Spending a lot of energy in the computation units and dedicating a lot of energy doing double precision and arithmetic when you need it is great but when you don’t need it, there’s a lot left on the table such as the un necessary power envelope that goes under utilized, reducing the efficiency of the overall systems. If you can survive with single precision or even half precision, you can gain significant improvements in energy efficiency and that is why mixed precision matters most as told by Senior Director of Architecture at NVIDIA, Stephen W. Keckler.

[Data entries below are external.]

/-- Rule R96. The model's own step draws the byte (log entry 2, DESIGN CHOICE); after a faulting Fx33, Fx55 or Fx65 the equalities compare state that rule R275 leaves open (log entry 3, DESIGN CHOICE). -/
def Obligations.RndReadByCxkkOnly : Prop :=
  (∀ (i : Instr) (r1 r2 : Byte) (s : State), (∀ x kk, i ≠ .rndByte x kk) → execWith r1 i s = execWith r2 i s) ∧
  ∀ (r1 r2 : Byte) (s : State),
    (s.fault = none → s.pc.toNat ≤ 0xFFE → ∀ x kk, decodeWord s.wordAtPc ≠ .ok (.rndByte x kk)) →
    stepWith r1 s = stepWith r2 s ∧ stepWith r1 s = step s

/-- Fault entry (rule R274): the word in the record is the fetched one, though the execute stage takes it from the instruction (log entry 7). -/
def Obligations.FaultEntryRecord : Prop :=
  ∀ (rnd : Byte) (s t : State) (r : FaultRecord), s.fault = none → stepWith rnd s = .next t → t.fault = some r →
    r.pc = s.pc ∧
    r.word = (if s.pc.toNat ≤ 0xFFE then some s.wordAtPc else none) ∧
    (r.cause = .memBounds → 4096 ≤ r.addr.toNat ∧ r.addr.toNat ≤ 0x1000E) ∧
    (r.cause ≠ .memBounds → r.addr = 0) ∧ r.cause ≠ .regIndex

/-- The table of rule R272, written as `canRaise` in Safety.lean. -/
def Obligations.CauseByOperation : Prop :=
  (∀ (rnd : Byte) (i : Instr) (s t : State) (r : FaultRecord),
    s.fault = none → execWith rnd i s = .next t → t.fault = some r → canRaise i = some r.cause) ∧
  (∀ (rnd : Byte) (s : State), s.fault = none → 0xFFF ≤ s.pc.toNat →
    ∃ t r, stepWith rnd s = .next t ∧ t.fault = some r ∧ r.cause = .memBounds) ∧
  (∀ (rnd : Byte) (s : State) (e : DecodeError), s.fault = none → s.pc.toNat ≤ 0xFFE →
    decodeWord s.wordAtPc = .error e → ∃ t r, stepWith rnd s = .next t ∧ t.fault = some r ∧ r.cause = .unknownOpcode) ∧
  ∀ (op : HostOp) (s t : State) (reply : HostReply), (∀ rnd, op ≠ .step rnd) → s.fault = none →
    hostStep op s = .next (reply, t) → t.fault = none

/-- State.StepSafe gathers the conditions of rule R329; that nothing else faults is rule R272, and Dxy0 with I out of bounds is rule R122 (D9). -/
def Obligations.StepFaultsExactlyOnBrokenCondition : Prop :=
  ∀ s : State, s.fault = none →
    (s.StepSafe → ∃ t, step s = .next t ∧ t.fault = none) ∧
    (¬ s.StepSafe → ∃ t r, step s = .next t ∧ t.fault = some r)

/-- Rule R277. What the STEP replies is StepReplyShowsFault. -/
def Obligations.FaultStateIsTerminal : Prop :=
  ∀ (s : State) (f : FaultRecord), s.fault = some f →
    step s = .next s ∧
    (∀ rnd, ∃ reply, hostStep (.step rnd) s = .next (reply, s)) ∧
    (∀ bytes, hostStep (.load bytes) s = .next (.loaded .faulted, s)) ∧
    hostStep .timerTick s = .next (.done, s) ∧
    (∀ code pressed, hostStep (.setKey code pressed) s = .next (.done, s)) ∧
    (∃ px, hostStep .readFb s = .next (.frame px, s)) ∧
    hostStep .readSound s = .next (.sound s.st, s) ∧
    (∃ st, hostStep .readStatus s = .next (.status st, s) ∧ st.faulted = true) ∧
    ∃ t, hostStep .reset s = .next (.done, t) ∧ t.fault = none

/-- The bounds on PC are those of rules R29 and R140; the canonical form is the model's own (log entry 4). After a faulting Fx33, Fx55 or Fx65 the stack and PC are as log entry 3 (DESIGN CHOICE) keeps them. -/
def Obligations.StepKeepsInvariant : Prop :=
  ∀ s t : State, s.Inv → step s = .next t → t.Inv

/-- State.reset takes the reference configuration (log entry 1, DESIGN CHOICE). -/
def Obligations.ResetMeetsInvariant : Prop :=
  State.reset.Inv

/-- So the invariant holds under every schedule of the host (rule R289); after a fault, by log entry 3 (DESIGN CHOICE). -/
def Obligations.HostOperationsKeepInvariant : Prop :=
  ∀ (op : HostOp) (s t : State) (reply : HostReply), s.Inv → hostStep op s = .next (reply, t) → t.Inv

Pascal is designed to be NVIDIA’s greatest HPC offering that incorporates the latest NVLINK standard and offers a UVM (Unified Virtual Memory) addressing inside a heterogeneous node. The Pascal GPU would be the first to introduce NVLINK which is the next generation Unified Virtual Memory link with Gen 2.0 Cache coherency features and 5 – 12 times the bandwidth of a regular PCIe connection. This will solve many of the bandwidth issues that high performance GPUs currently face.

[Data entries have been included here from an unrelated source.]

/-- Result then flag: a register that is neither Vx nor VF is unchanged. -/
theorem State.getV_resultThenFlag_of_ne {s : State} {x r : Nibble} {b : Byte} {c : Bool}
    (h : (r == x || r == 0xF) = false) : (s.resultThenFlag x b c).advance.getV r = s.getV r := by
  obtain ⟨hx, hf⟩ := Bool.or_eq_false_iff.1 h
  exact (State.getV_setV_advance_of_ne hf).trans (State.getV_setV_advance_of_ne hx)

/-- Flag then result: a register that is neither Vx nor VF is unchanged. -/
theorem State.getV_flagThenResult_of_ne {s : State} {x r : Nibble} {b : Byte} {c : Bool}
    (h : (r == x || r == 0xF) = false) : (s.flagThenResult x c b).advance.getV r = s.getV r := by
  obtain ⟨hx, hf⟩ := Bool.or_eq_false_iff.1 h
  exact (State.getV_setV_advance_of_ne hx).trans (State.getV_setV_advance_of_ne hf)

/-- The bitwise operations: a register that is not Vx, and under QUIRK_VF_RESET not VF, is unchanged. -/
theorem State.getV_resultThenVfReset_of_ne {s : State} {x r : Nibble} {b : Byte}
    (h : (r == x || (s.cfg.quirkVfReset && r == 0xF)) = false) :
    (s.resultThenVfReset x b).advance.getV r = s.getV r := by
  obtain ⟨hx, hf⟩ := Bool.or_eq_false_iff.1 h
  unfold State.resultThenVfReset
  split
  · next hq =>
    rw [hq, Bool.true_and] at hf
    exact (State.getV_setV_advance_of_ne hf).trans (State.getV_setV_advance_of_ne hx)
  · exact State.getV_setV_advance_of_ne hx

/-- The loads of Fx65 leave the registers above Vx as they were. -/
theorem State.getV_setRegs_loadBytes_of_lt {s : State} {x r : Nibble} (h : x.toNat < r.toNat) :
    (s.setRegs 0 (s.loadBytes x)).getV r = s.getV r := by
  rw [State.getV_setRegs _ s 0 (by rw [State.length_loadBytes]; omega), dif_neg]
  rw [State.length_loadBytes]
  omega

/-- An instruction that raises no fault keeps every register that rule R23 does not list among its writes. -/
theorem State.getV_afterExec_of_not_writesReg {s : State} {i : Instr} {r : Nibble} (h : s.RunsInstr i)
    (hw : writesReg s.cfg i r = false) : (s.afterExec i).getV r = s.getV r := by
  cases i with
  | ldByte x _ | addByte x _ | ldReg x _ | rndByte x _ | ldVxDt x => exact State.getV_setV_advance_of_ne hw
  | ldVxK x =>
    cases hk : s.pressedKey with
    | none => rw [State.afterExec_ldVxK_of_none s x hk]
    | some k => rw [State.afterExec_ldVxK_of_some s x hk]; exact State.getV_setV_advance_of_ne hw
  | orReg x _ | andReg x _ | xorReg x _ => exact State.getV_resultThenVfReset_of_ne hw
  | addReg x _ => exact State.getV_resultThenFlag_of_ne hw
  | subReg x _ | shrReg x _ | subnReg x _ | shlReg x _ => exact State.getV_flagThenResult_of_ne hw
  | drw x y n => rw [State.afterExec_drw h]; exact State.getV_setV_advance_of_ne hw
  | ldRegs x =>
    rw [State.afterExec_ldRegs h]
    exact State.getV_setRegs_loadBytes_of_lt (Nat.lt_of_not_le (of_decide_eq_false hw))
  | ret => rw [State.afterExec_ret h]; rfl
  | call nnn => rw [State.afterExec_call h]; rfl
  | ldFVx x => rw [State.afterExec_ldFVx h]; rfl
  | ldBVx x => rw [State.afterExec_ldBVx h]; rfl
  | stRegs x => rw [State.afterExec_stRegs h]; rfl
  | _ => rfl

/-- Settles O57. -/
theorem registerWritesByInstruction : Obligations.RegisterWritesByInstruction := by
  intro i s t r _ ht htf hw
  obtain ⟨h, -⟩ := State.effect_of_exec ht htf
  rw [← State.afterExec_eq ht]
  exact State.getV_afterExec_of_not_writesReg h hw

/-! ## Two runs from states that differ in registers -/

/-- The second state differs from the first in general registers alone, and in none for which `P` holds. -/
structure State.AgreeOn (P : Nibble → Prop) (s s' : State) : Prop where
  frame : s' = { s with v := s'.v }
  regs : ∀ r, P r → s'.getV r = s.getV r

namespace State.AgreeOn
variable {P : Nibble → Prop} {s s' : State} {i : Instr}

/-- What does not look at the registers is equal in both states. -/
theorem congr {α : Type} (h : AgreeOn P s s') (f : State → α) (hf : ∀ w, f { s with v := w } = f s) : f s' = f s := by
  rw [h.frame, hf]

/-- An update that neither reads nor writes registers keeps the relation. -/
theorem map (h : AgreeOn P s s') (f : State → State) (hf : ∀ w, f { s with v := w } = { f s with v := w }) :
    AgreeOn P (f s) (f s') := by
  have hs : (f s).v = s.v := (congrArg State.v (hf s.v) :)
  have hs' : f s' = { f s with v := s'.v } := (congrArg f h.frame).trans (hf s'.v)
  refine ⟨by rw [hs'], fun r hr => ?_⟩
  calc (f s').getV r = s'.getV r := State.getV_congr (congrArg State.v hs') r
    _ = s.getV r := h.regs r hr
    _ = (f s).getV r := (State.getV_congr hs r).symm

/-- Equal values written to one register keep the relation. -/
theorem setV (h : AgreeOn P s s') (x : Nibble) {b b' : Byte} (hb : b' = b) :
    AgreeOn P (s.setV x b) (s'.setV x b') where
  frame := by
    conv_lhs => rw [h.frame]
    rfl
  regs r hr := by simp only [State.getV_setV, h.regs r hr, hb]

theorem setI (h : AgreeOn P s s') {a a' : Word} (ha : a' = a) : AgreeOn P (s.setI a) (s'.setI a') :=
  ha ▸ h.map (·.setI a') fun _ => rfl

theorem setPc (h : AgreeOn P s s') {a a' : Word} (ha : a' = a) : AgreeOn P (s.setPc a) (s'.setPc a') :=
  ha ▸ h.map (·.setPc a') fun _ => rfl

theorem advance (h : AgreeOn P s s') : AgreeOn P s.advance s'.advance :=
  h.setPc (congrArg (· + 2) (h.congr State.pc fun _ => rfl))

theorem skipIf (h : AgreeOn P s s') {c c' : Bool} (hc : c' = c) : AgreeOn P (s.skipIf c) (s'.skipIf c') :=
  hc ▸ h.map (·.skipIf c') fun _ => rfl

theorem resultThenVfReset (h : AgreeOn P s s') (x : Nibble) {b b' : Byte} (hb : b' = b) :
    AgreeOn P (s.resultThenVfReset x b) (s'.resultThenVfReset x b') := by
  unfold State.resultThenVfReset
  rw [h.congr State.cfg fun _ => rfl]
  split
  · exact (h.setV x hb).setV flagReg rfl
  · exact h.setV x hb

/-- The same bytes loaded into the same registers keep the relation. -/
theorem setRegs (h : AgreeOn P s s') (j : Nat) (bs : List Byte) : AgreeOn P (s.setRegs j bs) (s'.setRegs j bs) := by
  induction bs generalizing s s' j with
  | nil => exact h
  | cons b bs ih => exact ih (h.setV (BitVec.ofNat 4 j) rfl) (j + 1)

/-- The index update reads no register. -/
theorem indexInc_eq (h : AgreeOn P s s') (x : Nibble) : (s'.indexInc s'.i.toNat x).i = (s.indexInc s.i.toNat x).i :=
  h.congr (fun u => (u.indexInc u.i.toNat x).i) fun w =>
    (congrArg State.i (State.indexInc_eq_setI (s := s) (t := { s with v := w }) s.i.toNat x rfl rfl) :)

/-- Whether an instruction raises a fault depends only on registers that rule R23 lists among its reads. -/
theorem runsInstr_iff (h : AgreeOn P s s') (hr : ∀ r, readsReg s.cfg i r = true → s'.getV r = s.getV r) :
    s'.RunsInstr i ↔ s.RunsInstr i := by
  cases i with
  | ldFVx x => exact iff_of_eq (congrArg (fun b : Byte => b.toNat ≤ 0xF) (hr x (beq_self_eq_true x)))
  | _ => rw [h.frame]; exact Iff.rfl

/-- The shifts read one register, Vy or under QUIRK_SHIFT_VX Vx. -/
theorem shiftSource_eq (h : AgreeOn P s s') {x y : Nibble}
    (hr : ∀ r, (if s.cfg.quirkShiftVx then r == x else r == y) = true → s'.getV r = s.getV r) :
    s'.shiftSource x y = s.shiftSource x y := by
  unfold State.shiftSource
  rw [h.congr State.cfg fun _ => rfl]
  split
  · next hq => exact hr x (by simp [hq])
  · next hq => exact hr y (by simp [hq])

/-- The bytes Fx55 stores are those of the registers up to Vx. -/
theorem regsUpTo_eq {x : Nibble} (hr : ∀ r : Nibble, decide (r.toNat ≤ x.toNat) = true → s'.getV r = s.getV r) :
    s'.regsUpTo x = s.regsUpTo x := by
  refine List.map_congr_left fun j hj => hr _ (decide_eq_true ?_)
  have hjx : j < x.toNat + 1 := List.mem_range.1 hj
  have := x.isLt
  rw [BitVec.toNat_ofNat, Nat.mod_eq_of_lt (by omega)]
  omega

/-- Two runs of an instruction that raises no fault, from states that agree on the registers it reads. -/
theorem afterExec (h : AgreeOn P s s') (hr : ∀ r, readsReg s.cfg i r = true → s'.getV r = s.getV r)
    (hrun : s.RunsInstr i) : AgreeOn P (s.afterExec i) (s'.afterExec i) := by
  have hrun' : s'.RunsInstr i := (h.runsInstr_iff hr).2 hrun
  cases i with
  | cls | jp | ldI => exact h.map (·.afterExec _) fun _ => rfl
  | ret =>
    refine h.map (·.afterExec .ret) fun w => ?_
    rw [State.afterExec_ret hrun]
    exact State.afterExec_ret (s := { s with v := w }) hrun
  | call nnn =>
    refine h.map (·.afterExec (.call nnn)) fun w => ?_
    rw [State.afterExec_call hrun]
    exact State.afterExec_call (s := { s with v := w }) hrun
  | seByte x _ | sneByte x _ => exact h.skipIf (by rw [hr x (by simp [readsReg])])
  | seReg x y | sneReg x y => exact h.skipIf (by rw [hr x (by simp [readsReg]), hr y (by simp [readsReg])])
  | skp x | sknp x =>
    have hp : s'.isPressed = s.isPressed := h.congr State.isPressed fun _ => rfl
    exact h.skipIf (by rw [hr x (by simp [readsReg]), hp])
  | ldByte x _ => exact (h.setV x rfl).advance
  | addByte x _ => exact (h.setV x (by rw [hr x (by simp [readsReg])])).advance
  | ldReg x y => exact (h.setV x (hr y (by simp [readsReg]))).advance
  | orReg x y | andReg x y | xorReg x y =>
    exact (h.resultThenVfReset x (by rw [hr x (by simp [readsReg]), hr y (by simp [readsReg])])).advance
  | addReg x y =>
    have hx : s'.getV x = s.getV x := hr x (by simp [readsReg])
    have hy : s'.getV y = s.getV y := hr y (by simp [readsReg])
    exact ((h.setV x (by rw [hx, hy])).setV flagReg (by rw [hx, hy])).advance
  | subReg x y | subnReg x y =>
    have hx : s'.getV x = s.getV x := hr x (by simp [readsReg])
    have hy : s'.getV y = s.getV y := hr y (by simp [readsReg])
    exact ((h.setV flagReg (by rw [hx, hy])).setV x (by rw [hx, hy])).advance
  | shrReg x y | shlReg x y =>
    have hsrc : s'.shiftSource x y = s.shiftSource x y := h.shiftSource_eq hr
    exact ((h.setV flagReg (by rw [hsrc])).setV x (by rw [hsrc])).advance
  | jpV0 => exact h.setPc (by rw [hr 0 (by simp [readsReg])])
  | rndByte x kk =>
    have hd : s'.draws = s.draws := h.congr State.draws fun _ => rfl
    exact ((h.setV x (by rw [hd])).map (fun u => { u with draws := u.draws + 1 }) fun _ => rfl).advance
  | drw x y n =>
    have hd : s'.drawn x y n = s.drawn x y n := by
      unfold State.drawn
      rw [hr x (by simp [readsReg]), hr y (by simp [readsReg]), h.congr State.fb fun _ => rfl,
        h.congr (State.sprite · n) fun _ => rfl]
    rw [State.afterExec_drw hrun, State.afterExec_drw hrun', hd]
    exact ((h.map (fun u => { u with fb := (s.drawn x y n).1 }) fun _ => rfl).setV flagReg rfl).advance
  | ldVxDt x => exact (h.setV x (h.congr State.dt fun _ => rfl)).advance
  | ldVxK x =>
    have hk' : s'.pressedKey = s.pressedKey := h.congr State.pressedKey fun _ => rfl
    cases hk : s.pressedKey with
    | none =>
      rw [State.afterExec_ldVxK_of_none s x hk, State.afterExec_ldVxK_of_none s' x (hk'.trans hk)]
      exact h
    | some k =>
      rw [State.afterExec_ldVxK_of_some s x hk, State.afterExec_ldVxK_of_some s' x (hk'.trans hk)]
      exact (h.setV x rfl).advance
  | ldDtVx x =>
    rw [State.afterExec_ldDtVx, State.afterExec_ldDtVx, hr x (by simp [readsReg])]
    exact (h.map (fun u => { u with dt := s.getV x }) fun _ => rfl).advance
  | ldStVx x =>
    rw [State.afterExec_ldStVx, State.afterExec_ldStVx, hr x (by simp [readsReg])]
    exact (h.map (fun u => { u with st := s.getV x }) fun _ => rfl).advance
  | addIVx x =>
    have hi : s'.i = s.i := h.congr State.i fun _ => rfl
    exact (h.setI (by rw [hi, hr x (by simp [readsReg])])).advance
  | ldFVx x =>
    rw [State.afterExec_ldFVx hrun, State.afterExec_ldFVx hrun']
    exact (h.setI (by rw [hr x (by simp [readsReg])])).advance
  | ldBVx x =>
    rw [State.afterExec_ldBVx hrun, State.afterExec_ldBVx hrun', hr x (by simp [readsReg])]
    exact (h.map (fun u => { u with mem := u.mem.setList u.i.toNat (bcdDigits (s.getV x)) }) fun _ => rfl).advance
  | stRegs x =>
    rw [State.afterExec_stRegs hrun, State.afterExec_stRegs hrun', regsUpTo_eq hr]
    exact ((h.map (fun u => { u with mem := u.mem.setList u.i.toNat (s.regsUpTo x) }) fun _ => rfl).setI
      (h.indexInc_eq x)).advance
  | ldRegs x =>
    have hbytes : s'.loadBytes x = s.loadBytes x := h.congr (State.loadBytes · x) fun _ => rfl
    rw [State.afterExec_ldRegs hrun, State.afterExec_ldRegs hrun', hbytes]
    exact ((h.setRegs 0 _).setI (h.indexInc_eq x)).advance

First technology we’ll announce today is an important invention called NVLink. It’s a chip-to-chip communication channel. The programming model is PCI Express but enables unified memory and moves 5-12 times faster than PCIe. “This is a big leap in solving this bottleneck,” Jen-Hsun says. NVIDIA

According to official NVIDIA slides, we are looking at a peak double precision compute performance of over 4 TFLOPs along with 1 TB/s HBM2 memory which will be amount to 32 GB VRAM in HPC parts. NVIDIA’s current flagship, Tesla K80 accelerator which features two GK210 GPUs has a peak performance rated at 2.91 TFLOPs when running with boost clocks and just a little bit over 2 TFLOPs when running at the standard clock speeds. The single GK180 chip based, Tesla K40 has a double precision compute performance rated at 1.43 TFLOPs and AMD’s best single chip FirePro card, the FirePro S9170 with 32 GB VRAM has the peak double precision (FP64) performance rated at 2.62 TFLOPs.

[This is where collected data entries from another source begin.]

-- ==== Sys2Proof/Machine/Operands.lean ====
section
/-! DEFINITION. The operands of commands and of host accesses: the request registers a command reads (R29 to R32)
and whether the Host has written them (R140, R203), and the locations of the register map: which can be written
(R21), what a write stores, and what a read returns (R50, R59, R60). -/

namespace Sys2Proof.Machine

/-! ## Command operands -/

/-- REQ_PAYLOAD[0 : REQ_LEN] (R32). -/
def State.payload (s : State) : List Byte := s.mem.readBytes reqBase s.reqLen.toNat

/-- Whether REQ_LEN ∈ W. -/
def State.lenWritten (s : State) : Bool := s.written.has RegName.reqLen.addr

/-- Whether REQ_TARGET ∈ W. -/
def State.targetWritten (s : State) : Bool := s.written.has RegName.reqTarget.addr

/-- Whether REQ_SOURCE ∈ W. -/
def State.sourceWritten (s : State) : Bool := s.written.has RegName.reqSource.addr

/-- Whether every REQ_PAYLOAD[i] with i < REQ_LEN is in W. -/
def State.payloadWritten (s : State) : Bool :=
  (List.range s.reqLen.toNat).all fun i => s.written.has (reqBase + i)

/-- Whether a DS2 frame cannot hold the payload: REQ_LEN > 252 (R75, R100). -/
def State.tooLong (s : State) : Bool := decide (Config.ds2MaxPayload < s.reqLen.toNat)

/-- R140: every element of CSUM's operand set is in W. -/
def State.csumPresent (s : State) : Bool := s.lenWritten && s.payloadWritten

/-- R140: every element of ENC_DS2's and XACT_DS2's operand set is in W; with REQ_LEN > 252 it is REQ_LEN alone. -/
def State.ds2Present (s : State) : Bool :=
  s.lenWritten && (s.tooLong || (s.targetWritten && s.payloadWritten))

/-- R140: every element of ENC_KWP's and XACT_KWP's operand set is in W. -/
def State.kwpPresent (s : State) : Bool :=
  s.lenWritten && s.targetWritten && s.sourceWritten && s.payloadWritten

/-- R140, R203: whether the operand set of a command is in W. DEC_* and the reserved codes have no operands. -/
def State.operandsPresent (s : State) : Instr → Bool
  | .csum => s.csumPresent
  | .encDs2 => s.ds2Present
  | .encKwp => s.kwpPresent
  | .decDs2 => true
  | .decKwp => true
  | .xactDs2 => s.ds2Present
  | .xactKwp => s.kwpPresent
  | .illegal _ => true
  | .hwr _ _ => true
  | .hrd _ => true

/-- Command accept (R140), shared by every command. While BUSY the CMD write is `fault HOST_BUSY` (R56). Otherwise
CMD <- c; with an operand missing from W it is `fault UNINIT` and nothing else happens; and else the outcome
registers are cleared and the command's accept part `body` runs, all in one step. -/
def State.accept (c : Byte) (present : State → Bool) (body : State → State) (s : State) : State :=
  if s.busy then s.markFault .hostBusy
  else if present s then body ({ s with cmd := c } : State).clearOutcome
  else ({ s with cmd := c } : State).markFault .uninit

/-! ## Host-visible locations -/

/-- Whether the Host may write a location (R21, R55): CMD, the request registers and REQ_PAYLOAD. -/
def locWritable : Sys2Proof.Loc → Bool
  | .reg .cmd => true
  | .reg .reqTarget => true
  | .reg .reqSource => true
  | .reg .reqLen => true
  | .reg .state => false
  | .reg .result => false
  | .reg .detail => false
  | .reg .statusClass => false
  | .reg .statusRaw => false
  | .reg .csumOut => false
  | .reg .txLen => false
  | .reg .rxCount => false
  | .reg .echoCount => false
  | .reg .payOff => false
  | .reg .payLen => false
  | .reqPayload _ => true
  | .txFrame _ => false
  | .rxFrame _ => false

/-- A register's value as a host data word (R50): an 8-bit register zero-extended, a 16-bit register whole. -/
def State.readReg (s : State) : RegName → Half
  | .cmd => zext16 s.cmd
  | .state => zext16 s.phase.code
  | .result => zext16 s.result.code
  | .detail => zext16 (detailCode s.detail)
  | .statusClass => zext16 s.statusClass.code
  | .statusRaw => zext16 s.statusRaw
  | .csumOut => zext16 s.csumOut
  | .reqTarget => zext16 s.reqTarget
  | .reqSource => zext16 s.reqSource
  | .reqLen => zext16 s.reqLen
  | .txLen => s.txLen
  | .rxCount => s.rxCount
  | .echoCount => s.echoCount
  | .payOff => s.payOff
  | .payLen => s.payLen

/-- Why reading a location is a model fault: UNINIT for a request register or payload byte outside W (R59), STALE
for a frame byte at or past the frame's count (R60). -/
def State.readFault (s : State) : Sys2Proof.Loc → Option ModelFault
  | .reg .reqTarget => if s.targetWritten then none else some .uninit
  | .reg .reqSource => if s.sourceWritten then none else some .uninit
  | .reg .reqLen => if s.lenWritten then none else some .uninit
  | .reg _ => none
  | .reqPayload i => if s.written.has (reqBase + i) then none else some .uninit
  | .txFrame i => if i.val < s.txLen.toNat then none else some .stale
  | .rxFrame i => if i.val < s.rxCount.toNat then none else some .stale

/-- The value at a location (R50). -/
def State.readLoc (s : State) : Sys2Proof.Loc → Half
  | .reg r => s.readReg r
  | .reqPayload i => zext16 (s.mem.read (reqBase + i))
  | .txFrame i => zext16 (s.txByte i)
  | .rxFrame i => zext16 (s.rxByte i)

/-- REQ_TARGET <- b, and it joins W (R51). -/
def State.setReqTarget (b : Byte) (s : State) : State :=
  { s with reqTarget := b, written := s.written.insert RegName.reqTarget.addr }

/-- REQ_SOURCE <- b, and it joins W (R51). -/
def State.setReqSource (b : Byte) (s : State) : State :=
  { s with reqSource := b, written := s.written.insert RegName.reqSource.addr }

/-- REQ_LEN <- b, and it joins W (R51). -/
def State.setReqLen (b : Byte) (s : State) : State :=
  { s with reqLen := b, written := s.written.insert RegName.reqLen.addr }

/-- REQ_PAYLOAD[i] <- b, and it joins W (R51). -/
def State.setReqPayload (i : Nat) (b : Byte) (s : State) : State :=
  { s with mem := s.mem.write (reqBase + i) b, written := s.written.insert (reqBase + i) }

end Sys2Proof.Machine
end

Built for Double Precision General Matrix Multiplication workloads, both Kepler and Hawaii chips were built for compute and while their successor kept things pretty silent on the FP64 end, they did come with better FP32 performance (Maxwell and Fiji). On compute side, Pascal is going to take the next incremental step with double precision performance rated over 4 TFLOPs, which is double of what’s offered on the last generation FP64 enabled GPUs. As for single precision performance, we will see the Pascal GPUs breaking past the 10 TFLOPs barrier with ease.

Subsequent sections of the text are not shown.